The part that modifies the backend is the boring part (I haven't even
looked at the code for that one yet).

The interesting part is the change to hw/block/block.c, which modifies
the defaults for some qdev properties of block devices. The reason why
it does so is that it wants to let them default to autodetecting
whatever is optimal on the host.

The potential conflict between autodetecting qdev property defaults in
the backend and live migration should be obvious.

> Using -nodefaults is good practice, but I'm still uncomfortable saying
> that its use is a requirement if you want migration to work, as that
> feels like a change in semantics for non-libvirt users (who can be
> mgmt apps, nor merely human interactive users).

We can make live migration work in a way, by including these properties
in the VM state and then overriding whatever was set on the command line
with the values from the VM state. (This patch doesn't do this yet, nor
does it disable live migration, but it just lets the device magically
change its properties during migration, which is incorrect.)

Of course, this would still mean that the old value is only preserved on
the destination host as long as the QEMU instance runs. On the next
boot, the guest visible disk will change.

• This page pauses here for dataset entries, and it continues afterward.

-- ==== Sys2Proof/Machine/Script.lean ====
section
/-!
DEFINITION. Script.lean: the host program notation of 30_encoding.md rule R102, line by line, as the operations
it stands for. `drop f` and `corrupt f at i ^= m` follow a `take` and say what the link agent chooses for the
frame taken; LINK_TAKE and its LINK_ADMIT are one operation (R180), so here they are the `take` line's fate.
-/

namespace Sys2Proof.Machine

/-- The commands without an operand (R93). -/
inductive PlainCommand where
  | nop
  | txStart
  | txEnd
  | txCancel
  | rxReset
  | rxRelease
  | evqPop
  | clrCounters
  | softReset
deriving DecidableEq, Repr

/-- The OPCODE of a command without an operand (R93). -/
def PlainCommand.opcode : PlainCommand → Byte
  | .nop => 0x00
  | .txStart => 0x01
  | .txEnd => 0x03
  | .txCancel => 0x04
  | .rxReset => 0x05
  | .rxRelease => 0x06
  | .evqPop => 0x07
  | .clrCounters => 0x08
  | .softReset => 0x09

/-- What a script says becomes of a frame taken (R102). -/
inductive Fate where
  /-- Admitted unchanged, with this delay. -/
  | pass (delay : Nat)
  /-- `drop f`. -/
  | drop
  /-- `corrupt f at i ^= m`. -/
  | corrupt (i : Nat) (m : Byte)
deriving DecidableEq, Repr

/-- The choice of LINK_ADMIT that a fate stands for (R182). DESIGN CHOICE (log entry 17): R102 gives a line no delay;
a frame taken with a `corrupt` line goes in flight with delay 0, as P4 of 95_test_vectors.md has it. A dropped frame
goes nowhere, so its delay says nothing. -/
def Fate.choice : Fate → LinkChoice
  | .pass delay =>
    { drop := false, delay := delay, corrupt := false, index := 0, mask := 0, replace := none, extra := [] }
  | .drop => { drop := true, delay := 0, corrupt := false, index := 0, mask := 0, replace := none, extra := [] }
  | .corrupt i m =>
    { drop := false, delay := 0, corrupt := true, index := i, mask := m, replace := none, extra := [] }

/-- One line (R102). -/
inductive Line where
  /-- `rd NAME` -/
  | rd (blk : BlockId) (off : Offset)
  /-- `wr NAME, v` and `wr TXBUF+4k, v` -/
  | wr (blk : BlockId) (off : Offset) (v : Word)
  /-- `cmd MNEMONIC` -/
  | cmd (blk : BlockId) (c : PlainCommand)
  /-- `cmd TX_SEND n` -/
  | cmdTxSend (blk : BlockId) (n : Half)
  /-- `tick A ×n` -/
  | tick (blk : BlockId) (n : Nat)
  /-- `systick ×n` -/
  | systick (n : Nat)
  /-- `take A`, with the `drop` or `corrupt` line that may follow it -/
  | take (blk : BlockId) (fate : Fate)
  /-- `deliver B <- f` -/
  | deliver (blk : BlockId) (f : Frame)
  /-- `load A, "bytes"` -/
  | load (blk : BlockId) (bytes : Frame)
  /-- `send A, "bytes"` -/
  | send (blk : BlockId) (bytes : Frame)
  /-- `ack_irq A, m` -/
  | ackIrq (blk : BlockId) (m : Word)
  /-- `pop A` -/
  | pop (blk : BlockId)
  /-- `xfer A -> B` -/
  | xfer (blk : BlockId)
deriving DecidableEq, Repr

/-- Bytes packed into words by R72, the last word padded with 0x00 (R102). -/
def packWords : List Byte → List Word
  | [] => []
  | [b0] => [wordOfLanes b0 0 0 0]
  | [b0, b1] => [wordOfLanes b0 b1 0 0]
  | [b0, b1, b2] => [wordOfLanes b0 b1 b2 0]
  | b0 :: b1 :: b2 :: b3 :: rest => wordOfLanes b0 b1 b2 b3 :: packWords rest

/-- HOST_WRITE of a word (R102). -/
def writeOp (blk : BlockId) (off : Offset) (v : Word) : Instr := .hostWrite blk 4 off v

/-- HOST_WRITE to CMD (R102). -/
def commandOp (blk : BlockId) (w : Word) : Instr := writeOp blk 0x008 w

/-- `load A, "bytes"`: one write for each word, from word `k` on (R102). -/
def loadOps (blk : BlockId) : Nat → List Word → List Instr
  | _, [] => []
  | k, v :: rest => writeOp blk (BitVec.ofNat 14 (0x1000 + 4 * k)) v :: loadOps blk (k + 1) rest

/-- `deliver B <- f`: LINK_RX(f) on B (R102). DESIGN CHOICE (log entry 17): where f is in flight towards B and may be
delivered, the LINK_RX is that of LINK_DELIVER, which takes f out of FLIGHT (R184); else f is the test bench's own
frame, and the line is LINK_RX alone. -/
def deliverOp (l : Link) (blk : BlockId) (f : Frame) : Instr :=
  if (l.flight blk.inbound).any (Link.deliverable l.model f) then .linkDeliver blk.inbound f
  else .linkRx blk f

/-- The operations of a line that is run in state `s` (R102). DEDUCED (log entry 17): the LINK_RX of an `xfer` is that
of LINK_DELIVER too, for the frame that its LINK_TAKE has just put in flight. -/
def Line.ops (s : State) : Line → List Instr
  | .rd blk off => [.hostRead blk 4 off]
  | .wr blk off v => [writeOp blk off v]
  | .cmd blk c => [commandOp blk (commandWord c.opcode 0)]
  | .cmdTxSend blk n => [commandOp blk (sendWord n 0)]
  | .tick blk n => List.replicate n (.tick blk)
  | .systick n => List.replicate n .sysTick
  | .take blk _ => [.linkTake blk]
  | .deliver blk f => [deliverOp s.link blk f]
  | .load blk bytes => loadOps blk 0 (packWords bytes)
  | .send blk bytes =>
    loadOps blk 0 (packWords bytes) ++ [commandOp blk (sendWord (BitVec.ofNat 16 bytes.length) 0)]
  | .ackIrq blk m => [writeOp blk 0x010 m]
  | .pop blk => [commandOp blk (commandWord PlainCommand.evqPop.opcode 0)]
  | .xfer blk => .linkTake blk :: ((s.block blk).txq.take 1).map (Instr.linkDeliver blk.outbound)

/-- The link agent's choices that a line settles (R102, R182). -/
def Line.choices : Line → List LinkChoice
  | .take _ fate => [fate.choice]
  | .xfer _ => [Fate.choice (.pass 0)]
  | .rd _ _ => []
  | .wr _ _ _ => []
  | .cmd _ _ => []
  | .cmdTxSend _ _ => []
  | .tick _ _ => []
  | .systick _ => []
  | .deliver _ _ => []
  | .load _ _ => []
  | .send _ _ => []
  | .ackIrq _ _ => []
  | .pop _ => []

/-- The system with a line offered next. The line before it has run, so `s` is the state the line runs in. -/
def State.offerLine (l : Line) (s : State) : State :=
  { s with
    offered := (l.ops s).map encode ++ s.offered
    link := { s.link with choices := l.choices ++ s.link.choices } }

end Sys2Proof.Machine
end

So if you want stable guest devices, you can't really have any of this
autodetection. If you set the properties explicitly instead of relying
on the defaults (which is what you should be doing ideally), you don't
have the problem, but I'm not sure if we can expect that users are
actually doing that. Considering -nodefaults would be just another
attempt to cover most users who care about a stable guest view, but
don't specify the value for each qdev property.

Kevin
Akihiko Odaki March 9, 2021, 10:52 a.m. UTC | #8
2021年3月9日(火) 19:26 Daniel P. Berrangé <berrange@redhat.com>:
>
> On Tue, Mar 09, 2021 at 10:37:18AM +0100, Kevin Wolf wrote:
> > Am 09.03.2021 um 05:52 hat Akihiko Odaki geschrieben:
> > > 2021年3月9日(火) 0:37 Akihiko Odaki <akihiko.odaki@gmail.com>:
> > > >
> > > > 2021年3月9日(火) 0:17 Stefan Hajnoczi <stefanha@redhat.com>:
> > > > >
> > > > > The live migration compatibility issue is still present. Migrating to
> > > > > another host might not work if the block limits are different.
> > > > >
> > > > > Here is an idea for solving it:
> > > > >
> > > > > Modify include/hw/block/block.h:DEFINE_BLOCK_PROPERTIES_BASE() to
> > > > > support a new value called "host". The default behavior remains
> > > > > unchanged for live migration compatibility but now you can use "host" if
> > > > > you know it's okay but don't care about migration compatibility.
> > > > >
> > > > > The downside to this approach is that users must explicitly say
> > > > > something like --drive ...,opt_io_size=host. But it's still better than
> > > > > the situation we have today where user must manually enter values for
> > > > > their disk.
> > > > >
> > > > > Does this sound okay to everyone?
> > > > >
> > > > > Stefan
> > > >
> > > > I wonder how that change affects other block drivers implementing
> > > > bdrv_probe_blocksizes. As far as I know, the values they report are
> > > > already used by default, which is contrary to the default not being
> > > > "host".
> > > >
> > > > Regards,
> > > > Akihiko Odaki
> > >
> > > Let me suggest a variant of Stefan's approach:
> > >
> > > Modify include/hw/block/block.h:DEFINE_BLOCK_PROPERTIES_BASE() to
> > > support a new value called "host". The default values for block size
> > > properties may be "host" or not, but they should be consistent. If
> > > they are "host" by default
> >
> > I'm not sure if it's a good idea, but maybe we could make it so that the
> > default is "host" only as long as you didn't specify -nodefaults? Then
> > libvirt would automatically keep the old behaviour (because it always
> > sets -nodefaults) and manual invocations would usually get the new one.
> >
> > Of course, when I start with "I'm not sure if it's a good idea", it's
> > usually not, but I wanted to share the thought anyway...
>
> Can you elaborate on what the actual live migration problem is, and
> its impact ?  This patch is touching the block backends, so I'm
> wondering how backend data ends up having an impact on the migration
> stream which is all frontend device data ?  I'm especially concerned
> by the mention that some block backends already have this problem,
> and wondering if it already impacts libvirt ?
>
> Using -nodefaults is good practice, but I'm still uncomfortable saying
> that its use is a requirement if you want migration to work, as that
> feels like a change in semantics for non-libvirt users (who can be
> mgmt apps, nor merely human interactive users).
>
> Regards,
> Daniel
> --
> |: https://berrange.com      -o-    https://www.flickr.com/photos/dberrange :|
> |: https://libvirt.org         -o-            https://fstop138.berrange.com :|
> |: https://entangle-photo.org    -o-    https://www.instagram.com/dberrange :|
>

A problem is that block drivers else "file" already provide
logical_block_sizes and physical_block_sizes, which depends on their
backends, via bdrv_probe_blocksizes. It is apparently tolerated
because those block drivers have physical backends, unlike "file"
block driver which has files as its backends.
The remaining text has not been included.